The optimal Qmci-J screen cut-off for predicting those with suspected cognitive impairment identified by MMSE-J was 60/61 (<61/100). This is very similar to the proposed cut-off for the original English version with respect to predicting cognitive impairment (MCI and dementia) identified by virtue of clinical and neuropsychological examination [26,27]. A similar cut-off, 62 (<62/100) provided a sensitivity of 83% and specificity of 87% in an Irish sample [26], and the identical cut-off, 61 (<61/100) produced a sensitivity of 90% and specificity of 87% in a Canadian sample [27]]. The optimal Qmci-J cut-off for predicting suspected dementia identified by sMMSE-J was 56 (<56/100). This is higher than the proposed cut-off for the original English version, <54/100, though it is again similar [27]. It must be highlighted that our data was normative data, and only 3 subjects (0.57%) were currently receiving medical care for dementia.

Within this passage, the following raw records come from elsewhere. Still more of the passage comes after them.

-- ==== Sys2Proof/Machine/Intake.lean ====
section
/-! DEFINITION. How messages register: their order in an sc, the room of the ports, what their registering leaves, and the
configuration that it uses (04_coherence_protocol R121, R122; 16_ports_and_signals R417, R422 to R424; 15_containment_and_safety
R399, R403). -/

namespace Sys2Proof.Machine

/-- The place of a class in the intake of one sc (R121). No FWD message is received. -/
def intakeRank : MsgClass → Nat
  | .wb => 0 | .rsp => 1 | .mem => 2 | .req => 3 | .fwd => 4

/-- A message with a header: NDF continuation flits follow it at a mesh port, and its code words one by one at XP (Table 16.3). -/
def headed (cls : MsgClass) (h : Hdr) (words : Nat) : Arrival :=
  let n := if h.port = .xp then words else h.ndf
  { port := h.port, cls := cls, flits := 1 + n, alone := decide (n = 0), agent := h.agent, die := h.die,
    sub := h.txn.toNat / 2 ^ 14, line := h.line, label := h.label, labelled := false }

/-- A memory message (Table 16.9): XP takes one in an sc, so it needs no key. -/
def memArrival (words : Nat) : Arrival :=
  { port := .xp, cls := .mem, flits := 1 + words, alone := decide (words = 0), agent := 0, die := 0, sub := 0, line := 0,
    label := 0, labelled := true }

/-- How a message registers (Tables 4.2, 16.3 and 16.9); the other commands are no messages. -/
def arrivalOf : Instr → Option Arrival
  | .rds h _ _ | .rdx h _ _ | .rdu h _ _ | .upg h _ | .prefetch h _ | .reqUnassigned h _ => some (headed .req h 0)
  | .reserve h _ _ | .commit h _ _ | .take h _ _ | .free h _ _ | .credit h _ _ | .chopReserved h _ => some (headed .req h 0)
  | .wrfull h d | .wrpart h _ d | .atreq h _ d | .pkctb h _ _ _ _ d => some (headed .req h d.length)
  | .callMessage h _ _ _ => some { headed .req h 1 with labelled := true }
  | .wbd h _ d => some (headed .wb h d.length)
  | .evc h | .wbUnassigned h _ => some (headed .wb h 0)
  | .snprsp h _ _ d | .atrsp h _ _ d | .callrsp h _ _ d => some (headed .rsp h d.length)
  | .cmp h | .sts h _ | .pkrsp h _ => some (headed .rsp h 0)
  | .datau h _ d => some { headed .rsp h d.length with
      flits := if h.port = .xp then 1 + d.length else max 1 (ceilDiv d.length 2), alone := false }
  | .xrsp _ _ _ words => some (memArrival words.length)
  | .xack _ _ | .memUnassigned _ _ => some (memArrival 0)
  | _ => none

/-- The keys of R121 and R422 as one number: class, source agent, source die, TXN bits 15:14, port. -/
def Arrival.key (a : Arrival) : Nat :=
  (((intakeRank a.cls * 256 + a.agent % 256) * 32 + a.die % 32) * 4 + a.sub) * 4 + portRank a.port

/-- A port has room for one more message in an sc (R121): a mesh port takes one data flit, or two headers that share an H flit, of
one class (R417); XP takes one message. -/
def portRoom (taken : List Arrival) (a : Arrival) : Bool :=
  match taken.filter fun b => b.port == a.port with
  | [] => true
  | [b] => a.port != .xp && a.alone && b.alone && b.cls == a.cls
  | _ => false

/-- A message can register in this sc (R121, R122): none waits before it, its port has room and awaits no replay, and none that
comes after it in the order of the sc has been taken. -/
def inTurn (s : State) (a : Arrival) : Bool :=
  s.fg.held.isEmpty && portOpen s a.port && portRoom s.env.done.taken a && s.env.done.taken.all fun b => decide (b.key ≤ a.key)

/-- The code words of a message that came through XP are charged to its class (Table 12.1, R350); those of an XRsp, to the class of
its entry, are charged where it is taken. -/
def chargeCrossing (a : Arrival) (s : State) : State :=
  if a.port = .xp ∧ a.cls ≠ .mem ∧ 1 < a.flits then
    chargeXp (if a.labelled then a.label % 16 else classOf s a.line a.label) (a.flits - 1) s
  else s

/-- What the registering of a message leaves beside its own effect: the credits of its flits are owed to the sender (R423), no flit
of the port is failing its check (R424), and the reclamation walk takes no set in this sc (R149). -/
def registered (a : Arrival) (s : State) : State :=
  let s := chargeCrossing a s
  { s with
    env := { s.env with done := { s.env.done with intake := true, taken := a :: s.env.done.taken } }
    lnk := { s.lnk with rxFail := terase s.lnk.rxFail (portRank a.port)
                        rxOwed := tmod 0 s.lnk.rxOwed (portRank a.port * 8 + channelOf a.cls) (· + a.flits) } }

/-- In FATAL every function is muzzled (R403, Table 15.3): active transactions end, owed replies are sent and what waits on a
channel is answered, with MUZZLED. The muzzle bits stay as they are. -/
def allMuzzled (s : State) : State :=
  let s := (List.range 16).foldl (fun s b => if bit s.coh.muzBanks b then s else endBank b s) s
  let s := (List.range 16).foldl (fun s c => owedReply c .muzzled s) s
  (s.ken.ch.map Prod.fst).foldl (fun s ch =>
    if (chanOf s ch).muz then s else answerWaiting ch .muzzled (returnCredits ch s)) s

/-- The check of configuration fields, by register offset in words, at their use (R399). -/
def useConfig (words : List Nat) (s : State) : State :=
  if s.saf.fatal then s
  else match words.find? fun w => s.saf.cfgBad.contains w with
    | some w => allMuzzled (enterFatal 3 w s)
    | none => s

/-- The configuration fields that the taking of a message uses: its routing and its class where it is a REQ, and NCLUST
(R107, R158, R337). -/
def Arrival.uses (s : State) (a : Arrival) : List Nat :=
  match a.cls with
  | .req => [0x1000, 0x1400, 0x1800] ++ if s.reg.mode && !a.labelled then [0x1809, 0x180A, 0x180B] else []
  | .wb => [0x1400]
  | _ => []

/-- The checks of configuration parity and of the monitor's own state (R399, R403). -/
def checkConfig (s : State) : State :=
  if s.saf.fatal then s
  else match s.saf.cfgBad with
    | i :: _ => allMuzzled (enterFatal 3 i s)
    | [] => if s.saf.monBad then allMuzzled (enterFatal 4 0 s) else s

/-- A message registers, and has its effect. DESIGN CHOICE (entry 24): one that cannot register in this sc does so in a later
one. -/
def receive (cmd : Instr) (s : State) (body : State → State) : Host.Outcome State Fault Refusal :=
  event s fun s =>
    match arrivalOf cmd with
    | none => s
    | some a =>
      if inTurn s a then registered a (body (useConfig (a.uses s) s))
      else { s with fg := { s.fg with held := s.fg.held ++ [cmd] } }

/-- The first of the messages and transactions that wait to register can do so in this sc (R121, R430): it, and those after it. -/
def heldNext (s : State) : Option (Instr × List Instr) :=
  match s.fg.held with
  | [] => none
  | c :: rest =>
    let s := { s with fg := { s.fg with held := [] } }
    let turn := match arrivalOf c with
      | some a => inTurn s a
      | none => sbTurn s
    if turn then some (c, rest) else none

end Sys2Proof.Machine
end

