/-- A kennel read or write of an agent (R160, R173, R174). -/
def kennelServe (off35 : Nat) (r : Req) (s : State) : State :=
  let off := off35 % 2 ^ 24
  let isWrite := r.kind == .wrfull || r.kind == .wrpart
  let cw := if isWrite then r.cwMask else sectorWords r.mask
  let s := if kennelOk s off35 then checkSlots (cwOffsets off cw) s else s
  match kennelRefused s off35 (agentHolder r.agent r.die) isWrite cw with
  | some st => refuseKennel st r off s
  | none =>
    let s := countReq true r s
    if isWrite then
      let words := r.words.map fun p => (kennelLoc (off + 32 * p.1), p.2)
      respond r 6 .none [] (s.env.sc + 9) .none (enqueue (writeAccess (s.env.sc + 6) r.cls 0 true words .write) s)
    else
      let secs := (bitsOf r.mask).map fun i => kennelLoc (off + 64 * i) / 2
      enqueue (readAccess (s.env.sc + 6) r.cls 0 true secs (.kennel r)) s

/-! ### Reads and ownership (rows RDS to RDU) -/

/-- A read: it is served by the kennel, where every kind is RdU, or by the home (R110, R119); its critical sector must be one of
those it names (R78). An Upg has no critical sector, and at the home may name none. -/
def serveRead (kind : ReqKind) (h : Hdr) (mask : BitVec 4) (crit : BitVec 2) (s : State) : State :=
  let r := mkReq s kind h mask crit 0 [] default
  match kennelLine s h.line with
  | some off => if bit mask crit.toNat then kennelServe off { r with kind := .rdu } s else answerSts h .bounds s
  | none =>
    if kind = .upg then (if caching s h.agent h.die then homeRequest r s else answerSts h .bounds s)
    else if bit mask crit.toNat then homeRequest r s
    else answerSts h .bounds s

def execRds (h : Hdr) (mask : BitVec 4) (crit : BitVec 2) (s : State) : Host.Outcome State Fault Refusal :=
  receive (.rds h mask crit) s fun s => takeReq h true (decide (h.ndf = 0)) s (serveRead .rds h mask crit)

def execRdx (h : Hdr) (mask : BitVec 4) (crit : BitVec 2) (s : State) : Host.Outcome State Fault Refusal :=
  receive (.rdx h mask crit) s fun s => takeReq h true (decide (h.ndf = 0)) s (serveRead .rdx h mask crit)

def execRdu (h : Hdr) (mask : BitVec 4) (crit : BitVec 2) (s : State) : Host.Outcome State Fault Refusal :=
  receive (.rdu h mask crit) s fun s => takeReq h true (decide (h.ndf = 0)) s (serveRead .rdu h mask crit)

/-- UPG names the sectors it holds; the first of them counts as critical where data is sent (R129). -/
def execUpg (h : Hdr) (mask : BitVec 4) (s : State) : Host.Outcome State Fault Refusal :=
  receive (.upg h mask) s fun s =>
    takeReq h true (decide (h.ndf = 0)) s (serveRead .upg h mask (BitVec.ofNat 2 ((bitsOf mask).headD 0)))

/-! ### Writes (rows WRFULL, WRPART) -/

/-- A write of the code words named (R131, R132). -/
def serveWrite (h : Hdr) (cw : BitVec 8) (data : List CodeWord) (s : State) : State :=
  if cw = 0 then answerSts h .bounds s
  else
    let r := mkReq s (if cw = 255 then .wrfull else .wrpart) h 0 0 cw data default
    match kennelLine s h.line with
    | some off => kennelServe off r s
    | none => homeRequest r s

def execWrfull (h : Hdr) (data : List CodeWord) (s : State) : Host.Outcome State Fault Refusal :=
  receive (.wrfull h data) s fun s =>
    takeReq h true (decide (h.ndf = 4) && decide (data.length = 8)) s (serveWrite h 255 data)

def execWrpart (h : Hdr) (cw : BitVec 8) (data : List CodeWord) (s : State) : Host.Outcome State Fault Refusal :=
  let n := (bitsOf cw).length
  receive (.wrpart h cw data) s fun s =>
    takeReq h true (decide (h.ndf = dataFlitCount n) && decide (data.length = n)) s (serveWrite h cw data)

/-! ### Prefetch (R95, R96, R123, R151) -/

/-- A prefetch is dropped and counted (R95). -/
def dropPf (s : State) : State :=
  { s with bg := { s.bg with tel := { s.bg.tel with pfDrop := satAdd 65535 s.bg.tel.pfDrop 1 } } }

/-- The fetch buffer entry that a new prefetch takes (R96), with the state that has it free. -/
def takeFb (s : State) : Option (Nat × State) :=
  match tfree s.cache.fb 32 with
  | some k => some (k, s)
  | none =>
    let old := (s.cache.fb.filter fun p => p.2.asked == p.2.got).foldl (fun (b : Option (Nat × Prefetched)) p => match b with
      | none => some p
      | some q => if p.2.order < q.2.order then some p else some q) none
    old.map fun p => (p.1, { s with cache := { s.cache with fb := terase s.cache.fb p.1 }
                                    bg := { s.bg with tel := { s.bg.tel with
                                      fbUnused := satAdd 65535 s.bg.tel.fbUnused 1 } } })

/-- A prefetch of the line need not be dropped on account of it: it is U, in no miss entry, eviction buffer entry or fetch buffer
entry, and holds no poisoned code word (R95, R123, R151). -/
def pfAllowed (s : State) (line : LineAddr) : Bool :=
  !lineActive s line && !(s.cache.miss.any fun p => p.2.line == line)
    && !leaving s line && (s.cache.fb.all fun p => p.2.line != line)
    && !bit s.coh.muzBanks (tagBank (lineSet line))
    && (match findWay s line with
      | some way =>
        let e := tagAt s (lineSet line) way
        e.dst == dirU && !namesPoison s (lineSet line) way e.sv
      | none => true)

/-- A prefetch of a line in a class (R95), which is reclaimed first (R149). DESIGN CHOICE (entry 52): a prefetch has no critical
sector; its fetch begins at the lowest-numbered sector it asks for (R86). -/
def prefetchLine (line : LineAddr) (cls : Nat) (mask : BitVec 4) (s : State) : State :=
  let s := match findWay s line with
    | some way => reclaimEntry (lineSet line) way s
    | none => s
  let valid := match findWay s line with
    | some way => (tagAt s (lineSet line) way).sv
    | none => 0
  let want := mask &&& ~~~valid
  if !s.cache.fbEn || want == 0 || (kennelLine s line).isSome || !pfAllowed s line then dropPf s
  else match takeFb s with
    | none => dropPf s
    | some (k, s) =>
      let f : Prefetched := { line := line, cls := cls, asked := want, got := 0, pois := 0, buf := [], doomed := false, into := none,
                              order := s.cache.fbOrder }
      let s := { s with cache := { s.cache with fb := tput s.cache.fb k f, fbOrder := s.cache.fbOrder + 1 } }
      xpRead (32 + k) line cls want (2 * (bitsOf want).headD 0) s

/-- PREFETCH (R95). DESIGN CHOICE (entry 54): no response is ever sent to a Pf; one that a REQ would be refused for is dropped,
and counted where the refusal is PARKED, but changes no state where it is BOUNDS (R107, R145). -/
def execPrefetch (h : Hdr) (mask : BitVec 4) (s : State) : Host.Outcome State Fault Refusal :=
  receive (.prefetch h mask) s fun s =>
    match reqRefused s h true (decide (h.ndf = 0)) with
    | some .parked => dropPf s
    | some _ => s
    | none =>
      let c := classOf s h.line h.label
      lookUp h.line (.pf h.line c mask) (countStore c false s) (prefetchLine h.line c mask)

/-! ### Unassigned opcodes (R113, R426) -/

def execReqUnassigned (h : Hdr) (op : BitVec 4) (s : State) : Host.Outcome State Fault Refusal :=
  receive (.reqUnassigned h op) s fun s => takeReq h false true s fun s => answerSts h .bounds s

/-- A source that R107 answers with BOUNDS whatever it sends. -/
def outsider (s : State) (h : Hdr) : Bool := badSource s h.agent h.die && !goneAgent s h.agent h.die

/-- A WB-class message (R107, R109, R403): sunk with WbAck in FATAL. -/
def takeWb (h : Hdr) (s : State) (act : State → State) : State :=
  if s.saf.fatal then ackNow h s else if outsider s h then answerSts h .bounds s else act s

/-- A WB-class message with an unassigned opcode is sunk (R113, R109). -/
def execWbUnassigned (h : Hdr) (op : BitVec 4) (s : State) : Host.Outcome State Fault Refusal :=
  receive (.wbUnassigned h op) s fun s =>
    takeWb h s fun s => ackNow h (protocolEvent h.line (lineTrans s h.line) h.agent false s)

/-! ### Writebacks and snoop answers -/

/-- A writeback at the home, after its lookup (R75, R346). -/
def takeWriteBack (h : Hdr) (mask : BitVec 4) (data : List CodeWord) (framed : Bool) (s : State) : State :=
  takeWb h s fun s => lookUp h.line (.wb h mask data framed) s (writeBack h mask data framed)

def execWbd (h : Hdr) (mask : BitVec 4) (data : List CodeWord) (s : State) : Host.Outcome State Fault Refusal :=
  let n := (bitsOf mask).length
  receive (.wbd h mask data) s (takeWriteBack h mask data (decide (h.ndf = n) && decide (data.length = 2 * n)))

def execEvc (h : Hdr) (s : State) : Host.Outcome State Fault Refusal :=
  receive (.evc h) s (takeWriteBack h 0 [] (decide (h.ndf = 0)))

/-- SNPRSP (R107, R114, R346). -/
def execSnprsp (h : Hdr) (outcome : BitVec 3) (mask : BitVec 4) (data : List CodeWord) (s : State) :
    Host.Outcome State Fault Refusal :=
  receive (.snprsp h outcome mask data) s fun s =>
    if s.saf.fatal then s
    else if outsider s h then answerSts h .bounds s
    else lookUp h.line (.snp h outcome.toNat mask data) s (snoopAnswer h outcome.toNat mask data)

/-! ### Tag stage 4 (R75 to R77) -/

/-- The check of a message's set in tag stage 4, and the message after it. -/
def landCheck (c : Check) (s : State) : State :=
  match c with
  | .req r fresh => checkLookup r.line (admitRequest fresh r) s
  | .wb h mask data framed => checkLookup h.line (writeBack h mask data framed) s
  | .snp h outcome mask data => checkLookup h.line (snoopAnswer h outcome mask data) s
  | .pf line cls mask => checkLookup line (prefetchLine line cls mask) s

/-- The checks of tag stage 4 in this sc. -/
def landChecks (s : State) : State :=
  let due := s.coh.checks.filter fun p => decide (p.1 ≤ s.env.sc)
  due.foldl (fun s p => landCheck p.2 s)
    { s with coh := { s.coh with checks := s.coh.checks.filter fun p => !decide (p.1 ≤ s.env.sc) } }

/-! ### XP memory messages (R426 to R429) -/

def execXrsp (txn : BitVec 16) (status : BitVec 5) (mask : BitVec 8) (words : List (BitVec 3 × CodeWord)) (s : State) :
    Host.Outcome State Fault Refusal :=
  receive (.xrsp txn status mask words) s fun s =>
    if s.saf.fatal then s else xpResponse txn.toNat status ((words.map fun p => (p.1.toNat, p.2)).filter fun p => bit mask p.1) s

def execXack (txn : BitVec 16) (status : BitVec 5) (s : State) : Host.Outcome State Fault Refusal :=
  receive (.xack txn status) s fun s => if s.saf.fatal then s else xpAck txn.toNat status s

def execMemUnassigned (op : BitVec 4) (txn : BitVec 16) (s : State) : Host.Outcome State Fault Refusal :=
  receive (.memUnassigned op txn) s fun s => if s.saf.fatal then s else unexpectedMem s

/-! ### Atomics (R470) -/

/-- AtRsp with a status and no data. -/
def atRefuse (h : Hdr) (st : Status) (s : State) : State :=
  answer h 0xB (.atRsp st 0) [] (s.env.sc + 9) .none (countNack st (if st = .poison then countAtom .poison s else s))

/-- The request of an atomic: it names the sector of its code word. -/
def atomReq (s : State) (h : Hdr) (op : AtomOp) (data : List CodeWord) : Req :=
  let cw := op.cw.toNat
  mkReq s .atom h (maskOf 4 [cw / 2]) (BitVec.ofNat 2 (cw / 2)) (maskOf 8 [cw]) data op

Higher cut-off points may be efficient enough to discriminate suspected cognitive impairment from normal cognition in community-dwelling older adults. Further study is now required to examine the diagnostic accuracy against a more clinically appropriate classification of cognitive impairment using internationally recognized criteria, and against MCI-specific instruments including the Japanese version of the Montreal Cognitive Assessment (MoCA) [28] in different healthcare settings.

This paper is also one of the first, after the recent publication of the Italian version of the Qmci screen [20], to provide normative data for the Qmci screen in likely normal subjects, and this study applied a similar approach to identify likely normal participants as the Italian paper [20]. Despite the challenges of defining normative data based on sMMSE scores, there was no marked difference in median Qmci-J screen scores, after maximizing the likelihood of selecting a truly cognitively normal sample by excluding those with symptoms (both subjective and informant reported), ADL impairment or conditions known to be associated with MCI and dementia, such as stroke and Parkinson’s disease. This suggests that a high proportion of those presumed to have normal cognition based on the sMMSE-J scores likely did have normal cognition, increasing the chance that the results of ROC curve analysis are robust, though this is a limitation of the study. Another limitation is the relatively low PPV, reflecting the cut-off selected [29] and that the sample is community-based and largely asymptomatic with a low prevalence of cognitive impairment [30]. In this setting, the Qmci-J would be ideally used as a quick ‘pre-screen’ as part of a two-step screening and assessment approach to diagnosing cognitive impairment. The normative data shown here for an older Japanese population were remarkably consistent with the Italian sample [20]. For example in Italy, those aged 60–69 with 13+ years in education had a mean score of 70/100 on the Qmci-I screen [20], the same median score for Japanese participants aged 65–69. For Italians between 70–80 years with 13+ years education, 63.86 was the mean score [20] compared to a median score of 63.5 for those in Japan with the same time in education aged 75–79 years.

5. Conclusions

In conclusion, this study presents the concurrent validity of the Japanese version of the Qmci screen, showing that it correlates moderately, but has a shorter administration time than the most widely used CSI in Japan, the sMMSE-J. Although further research is required to demonstrate diagnostic accuracy, the Qmci-J screen is a short CSI that could be useful from a public health perspective to rapidly determine the likelihood of having cognitive impairment, and whether to proceed with further evaluation and with subsequent diagnostic tests or procedures in community-dwelling older adults at population level, either in acute hospital care or in busy primary care settings.